Besides, there are a couple legitimate reasons one might want to screw with
function returns in one's own code -- but the better solution is probably
setjmp()/longjmp() instead for those cases. Or perhaps having each function
return the address of the next function to be called -- I forget the term.

S

 

[Martin Ambuhl]

hello,
Can somebody please tell me that why the the value of "ret" is not
changing even by the statement (*ret)+=26; .
#include <stdio.h>

void funct(int a ,int b,int c)
{
char buf[5];
char buf1[10];
int *ret;
ret=buf+12;

This is insane. buf is a char[5]. The location buf+12 is outside it
and you have *no* idea where it is. This is a gross error that you
should quickly get over.

printf("ret is %x\n",ret);
(*ret)+=26;

You have no idea that ret points to anything you can use. It is insane
to dereference it.

 

[CBFalconer]

The very fact that you calls Trisdale "Trollsdare" and me a joker
shows that you are a real bastard. And for your kind information
I am not attempting some form of malware.

Who is Trisdale and/or Trollsdare? If you are referring to
Trismegistus that is one thing, if you really mean Tisdale alias
Trollsdale he is a well known troll. If you can explain, in small
and understandable words, why you are trying to alter the return
address of an activated function via undefined behaviour and why
that is legitimate, I just might believe you. Probably won't
though.

Yes, I freely admit to being a real bastard about destructive
terrorists. Unlike some, I am willing for them to explain
themselves, and concede that mistakes can and have been made. Thus
you do not have to be immediately incarerated incommunicado in the
Gitmo Gulag and subjected to physical abuse and torture.

 

[CBFalconer]

.... snip ...

As long as he writes his malware in Standard C, shouldn't we still
help him?

Besides, there are a couple legitimate reasons one might want to
screw with function returns in one's own code -- but the better
solution is probably setjmp()/longjmp() instead for those cases.
Or perhaps having each function return the address of the next
function to be called -- I forget the term.

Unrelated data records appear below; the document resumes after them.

/-- R156: the distance is the integer nearest to the root of `x² + y²`; it is symmetric, zero exactly at
the origin, and at most 46340 for decoded coordinates, where it is reached. -/
def Obligations.DistanceIsNearestInteger : Prop :=
  (∀ x y : Int, IsNearestRoot (rdist x y) (x * x + y * y).toNat
    ∧ rdist x y = rdist y x ∧ rdist (-x) y = rdist x y ∧ rdist x (-y) = rdist x y
    ∧ (rdist x y = 0 ↔ x = 0 ∧ y = 0))
  ∧ (∀ x y : Int, -32767 ≤ x → x ≤ 32767 → -32767 ≤ y → y ≤ 32767 → rdist x y ≤ 46340)
  ∧ rdist 32767 32767 = 46340

/-- R171: the boundaries of the zone are inclusive: a present target on an edge or at the corners
(x1, y1) and (x2, y2) is active; one millimetre beyond any of the four boundaries it is not. -/
def Obligations.ZoneBoundariesAreInclusive : Prop :=
  ∀ (s : State) (t : Target), 0 < t.dist.toNat →
    (s.x1.toInt ≤ t.x.toInt → t.x.toInt ≤ s.x2.toInt → s.y1.toInt ≤ t.y.toInt →
      t.y.toInt ≤ s.y2.toInt → activeFlag s t = true)
    ∧ (s.x1.toInt ≤ s.x2.toInt → s.y1.toInt ≤ s.y2.toInt →
      (t.x = s.x1 → t.y = s.y1 → activeFlag s t = true)
      ∧ (t.x = s.x2 → t.y = s.y2 → activeFlag s t = true))
    ∧ (t.x.toInt = s.x1.toInt - 1 → activeFlag s t = false)
    ∧ (t.x.toInt = s.x2.toInt + 1 → activeFlag s t = false)
    ∧ (t.y.toInt = s.y1.toInt - 1 → activeFlag s t = false)
    ∧ (t.y.toInt = s.y2.toInt + 1 → activeFlag s t = false)

/-! ### Presence -/

/-- R182, R184: `QPRES d` answers whether `LAST` is not 0 and `now` lies before `LAST + t`, over the
integers, `t` being `TMO` for `d = 0` and `d` otherwise; no register changes. -/
def Obligations.QpresAnswersPresence : Prop :=
  (∀ w, topByte w = 0x01 → decode (.host w) = .ok (.qpres (laneD w)))
  ∧ ∀ (d : Lane) (s : State), ∃ r, exec (.qpres d) s = .next { s with rsp := some r }
      ∧ HasFields r
          (if s.last.toNat ≠ 0
              ∧ s.now.toNat < s.last.toNat + (if d.toNat = 0 then s.tmo.toNat else d.toNat)
            then 1 else 0) 0 0 0 0

/-- Presence is sticky: with the stamp `t0` not 0 and the timeout `T`, a query reads present for every
`now` in `[t0, t0 + T)` and absent from `t0 + T` on; with `LAST = 0` it reads absent always
(43_presence_debouncer.md, section 2, stickiness and absent cases, which the spec derives). -/
def Obligations.PresenceHoldsForTheTimeout : Prop :=
  ∀ (d : Lane) (s : State), ∃ r, exec (.qpres d) s = .next { s with rsp := some r }
    ∧ (s.last.toNat = 0 → r = 0)
    ∧ ∀ T, T = (if d.toNat = 0 then s.tmo.toNat else d.toNat) → s.last.toNat ≠ 0 →
        (s.last.toNat ≤ s.now.toNat → s.now.toNat < s.last.toNat + T → r = 0x010000000000000000)
        ∧ (s.last.toNat + T ≤ s.now.toNat → r = 0)

/-! ### Configuration Store -/

/-- R191: `enc_mm` divides by 100 toward zero and saturates; decoding the byte gives the bound back
exactly when it is a multiple of 100 in -12800..12700, and otherwise moves it toward zero to the next
multiple of 100 or to the end of the range. -/
def Obligations.BoundByteTruncatesAndSaturates : Prop :=
  ∀ v : Int, -32768 ≤ v → v ≤ 32767 →
    PersistsBound (encMm v) v
    ∧ decMm (encMm v) = millimetres (encMm v)
    ∧ (decMm (encMm v) = v ↔ (∃ k, v = 100 * k) ∧ -12800 ≤ v ∧ v ≤ 12700)
    ∧ (0 ≤ v → v ≤ 12799 → decMm (encMm v) ≤ v ∧ v < decMm (encMm v) + 100)
    ∧ (v ≤ 0 → -12899 ≤ v → v ≤ decMm (encMm v) ∧ decMm (encMm v) < v + 100)
    ∧ (12800 ≤ v → decMm (encMm v) = 12700)
    ∧ (v ≤ -12900 → decMm (encMm v) = -12800)

/-- R194: `CFGLD` leaves in the five working registers what the slot loads to, and changes nothing
else: not the slot, not the target file, `CNT` or `LAST`. -/
def Obligations.CfgldLoadsTheSlot : Prop :=
  (∀ w, topByte w = 0x0D → decode (.host w) = .ok .cfgld)
  ∧ ∀ s : State, ∃ t, exec .cfgld s = .next t
      ∧ t = { s with tmo := t.tmo, x1 := t.x1, x2 := t.x2, y1 := t.y1, y2 := t.y2, rsp := some 0 }
      ∧ LoadedFromSlot t

/-- R206, R195: `CFGSV` writes the five slot bytes from the working registers and nothing else; for
sound registers the bytes are exact. -/
def Obligations.CfgsvSavesTheRegisters : Prop :=
  (∀ w, topByte w = 0x0E → decode (.host w) = .ok .cfgsv)
  ∧ ∀ s : State, ∃ t, exec .cfgsv s = .next t
      ∧ t = { s with slot := t.slot, rsp := some 0 }
      ∧ t.slot[0] = s.tmo
      ∧ PersistsBound t.slot[1] s.x1.toInt ∧ PersistsBound t.slot[2] s.x2.toInt
      ∧ PersistsBound t.slot[3] s.y1.toInt ∧ PersistsBound t.slot[4] s.y2.toInt
      ∧ (ConfigSound s → millimetres t.slot[1] = s.x1.toInt ∧ millimetres t.slot[2] = s.x2.toInt
          ∧ millimetres t.slot[3] = s.y1.toInt ∧ millimetres t.slot[4] = s.y2.toInt)

/-- R196: `SLOTW c d` writes the byte `d[7:0]` to `SLOT[c]` and nothing else; an index of 5 or more is
refused with `ILL` and nothing is written. -/
def Obligations.SlotwWritesOneByteOrRefuses : Prop :=
  (∀ w, topByte w = 0x0F →
    ∃ d : Byte, decode (.host w) = .ok (.slotw (laneC w) d) ∧ d.toNat = (laneD w).toNat % 256)
  ∧ ∀ (c : Lane) (d : Byte) (s : State),
      (c.toNat < 5 → ∃ t, exec (.slotw c d) s = .next t
        ∧ t = { s with slot := t.slot, rsp := some 0 }
        ∧ ∀ k, (h : k < 5) → t.slot[k] = (if k = c.toNat then d else s.slot[k]))
      ∧ (5 ≤ c.toNat → exec (.slotw c d) s = .next { s with rsp := some illWord })

/-- R197: `SLOTR c` answers `SLOT[c]` in lane `d`, or `ILL` for an index of 5 or more; no register
changes. -/
def Obligations.SlotrAnswersOneByteOrRefuses : Prop :=
  (∀ w, topByte w = 0x10 → decode (.host w) = .ok (.slotr (laneC w)))
  ∧ ∀ (c : Lane) (s : State),
      ((h : c.toNat < 5) → ∃ r, exec (.slotr c) s = .next { s with rsp := some r }
        ∧ HasFields r 0 0 0 0 s.slot[c.toNat].toNat)
      ∧ (5 ≤ c.toNat → exec (.slotr c) s = .next { s with rsp := some illWord })

/-- R201: `SETT d` saves `min(d, 255)` with the current bounds and loads the slot: the timeout in
effect is `min(d, 255)`, or `DEFAULT_TIMEOUT` for a request of 0; a sound zone stays as it is; nothing
but the configuration registers and the slot changes. -/
def Obligations.SettSetsTheTimeout : Prop :=
  (∀ w, topByte w = 0x09 → decode (.host w) = .ok (.sett (laneD w)))
  ∧ ∀ (d : Lane) (s : State), ∃ t, exec (.sett d) s = .next t
      ∧ t = { s with tmo := t.tmo, x1 := t.x1, x2 := t.x2, y1 := t.y1, y2 := t.y2,
                     slot := t.slot, rsp := some 0 }
      ∧ t.slot[0].toNat = min d.toNat 255
      ∧ PersistsBound t.slot[1] s.x1.toInt ∧ PersistsBound t.slot[2] s.x2.toInt
      ∧ PersistsBound t.slot[3] s.y1.toInt ∧ PersistsBound t.slot[4] s.y2.toInt
      ∧ LoadedFromSlot t
      ∧ (d.toNat = 0 → t.tmo = Config.defaultTimeout)
      ∧ (d.toNat ≠ 0 → t.tmo.toNat = min d.toNat 255)
      ∧ (ConfigSound s → t.x1 = s.x1 ∧ t.x2 = s.x2 ∧ t.y1 = s.y1 ∧ t.y2 = s.y2)

/-- R202: `SETD c d` saves the timeout, the full x range and the two operands, and loads the slot; x is
-6000, 6000 afterwards whatever it was. -/
def Obligations.SetdSetsTheDistancePair : Prop :=
  (∀ w, topByte w = 0x0A → decode (.host w) = .ok (.setd (laneC w) (laneD w)))
  ∧ ∀ (c d : Lane) (s : State), ∃ t, exec (.setd c d) s = .next t
      ∧ t = { s with tmo := t.tmo, x1 := t.x1, x2 := t.x2, y1 := t.y1, y2 := t.y2,
                     slot := t.slot, rsp := some 0 }
      ∧ t.slot[0] = s.tmo ∧ t.slot[1].toNat = 68 ∧ t.slot[2].toNat = 188
      ∧ PersistsBound t.slot[3] c.toInt ∧ PersistsBound t.slot[4] d.toInt
      ∧ LoadedFromSlot t
      ∧ t.x1.toInt = -6000 ∧ t.x2.toInt = 6000
      ∧ (s.tmo ≠ 0 → t.tmo = s.tmo)

/-- R203: `SETZ a b c d` saves the timeout and the four operands, and loads the slot. -/
def Obligations.SetzSetsTheZone : Prop :=
  (∀ w, topByte w = 0x0B → decode (.host w) = .ok (.setz (laneA w) (laneB w) (laneC w) (laneD w)))
  ∧ ∀ (a b c d : Lane) (s : State), ∃ t, exec (.setz a b c d) s = .next t
      ∧ t = { s with tmo := t.tmo, x1 := t.x1, x2 := t.x2, y1 := t.y1, y2 := t.y2,
                     slot := t.slot, rsp := some 0 }
      ∧ t.slot[0] = s.tmo
      ∧ PersistsBound t.slot[1] a.toInt ∧ PersistsBound t.slot[2] b.toInt
      ∧ PersistsBound t.slot[3] c.toInt ∧ PersistsBound t.slot[4] d.toInt
      ∧ LoadedFromSlot t
      ∧ (s.tmo ≠ 0 → t.tmo = s.tmo)

/-- R204: `ZDEF` restores the zone -6000, 6000, 0, 6000 and keeps the timeout; it equals
`SETZ -6000 6000 0 6000` and `SETD 0 6000`. -/
def Obligations.ZdefRestoresTheDefaultZone : Prop :=
  (∀ w, topByte w = 0x0C → decode (.host w) = .ok .zdef)
  ∧ ∀ s : State, (∃ t, exec .zdef s = .next t
      ∧ t = { s with tmo := t.tmo, x1 := BitVec.ofInt 16 (-6000), x2 := 6000, y1 := 0, y2 := 6000,
                     slot := #v[s.tmo, 68, 188, 128, 188], rsp := some 0 }
      ∧ t.tmo = (if s.tmo = 0 then Config.defaultTimeout else s.tmo))
      ∧ exec .zdef s = exec (.setz (BitVec.ofInt 16 (-6000)) 6000 0 6000) s
      ∧ exec .zdef s = exec (.setd 0 6000) s

/-- R200: the set operations do not read the slot, and the fields an operation does not name come back
unchanged from sound registers. -/
def Obligations.SetOperationsDoNotReadTheSlot : Prop :=
  ∀ (s : State) (v : Vector Byte 5) (a b c d : Lane),
    (exec (.sett d) { s with slot := v } = exec (.sett d) s
      ∧ exec (.setd c d) { s with slot := v } = exec (.setd c d) s
      ∧ exec (.setz a b c d) { s with slot := v } = exec (.setz a b c d) s
      ∧ exec .zdef { s with slot := v } = exec .zdef s)
    ∧ (ConfigSound s →
        (∃ t, exec (.sett d) s = .next t ∧ t.x1 = s.x1 ∧ t.x2 = s.x2 ∧ t.y1 = s.y1 ∧ t.y2 = s.y2)
        ∧ (∃ t, exec (.setd c d) s = .next t ∧ t.tmo = s.tmo)
        ∧ (∃ t, exec (.setz a b c d) s = .next t ∧ t.tmo = s.tmo)
        ∧ (∃ t, exec .zdef s = .next t ∧ t.tmo = s.tmo))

The only reason of which I can conceive is building a debugger. He
shows no signs of having that capability.

 

[Default User]

The very fact that you calls Trisdale "Trollsdare" and me a joker shows
that
you are a real bastard.

The very fact that you are an idiot and a jerk shows me you need to be
plonked. So I will do so.



Brian

 

[Ben Pfaff]

The only reason of which I can conceive is building a debugger. He
shows no signs of having that capability.

There are plenty of other reasons. For example, I could want to
test my software by injecting an error once per unique call path
to some function (say malloc()), or I could want to obtain
information about call path coverage in a test suite. In either
case, I would need to obtain the return address of the current
function and, preferably, the entire call chain.

 

[ghyott]

The only reason of which I can conceive is building a debugger. He
shows no signs of having that capability.

First,I just don't want to entangle myself in these vapid arguments but
you are a real shit.
Second,in my opinion only that programmer can write a secure code who
knows how to exploit a vulnerability in a code,so that's why I am
studying these type of codes.
I don't have any bad intentions. Also you better should not comment
about others capabilities and yes ,by Trisdale I meant Tisdale.
So,Good night and Good bye fucker!!!!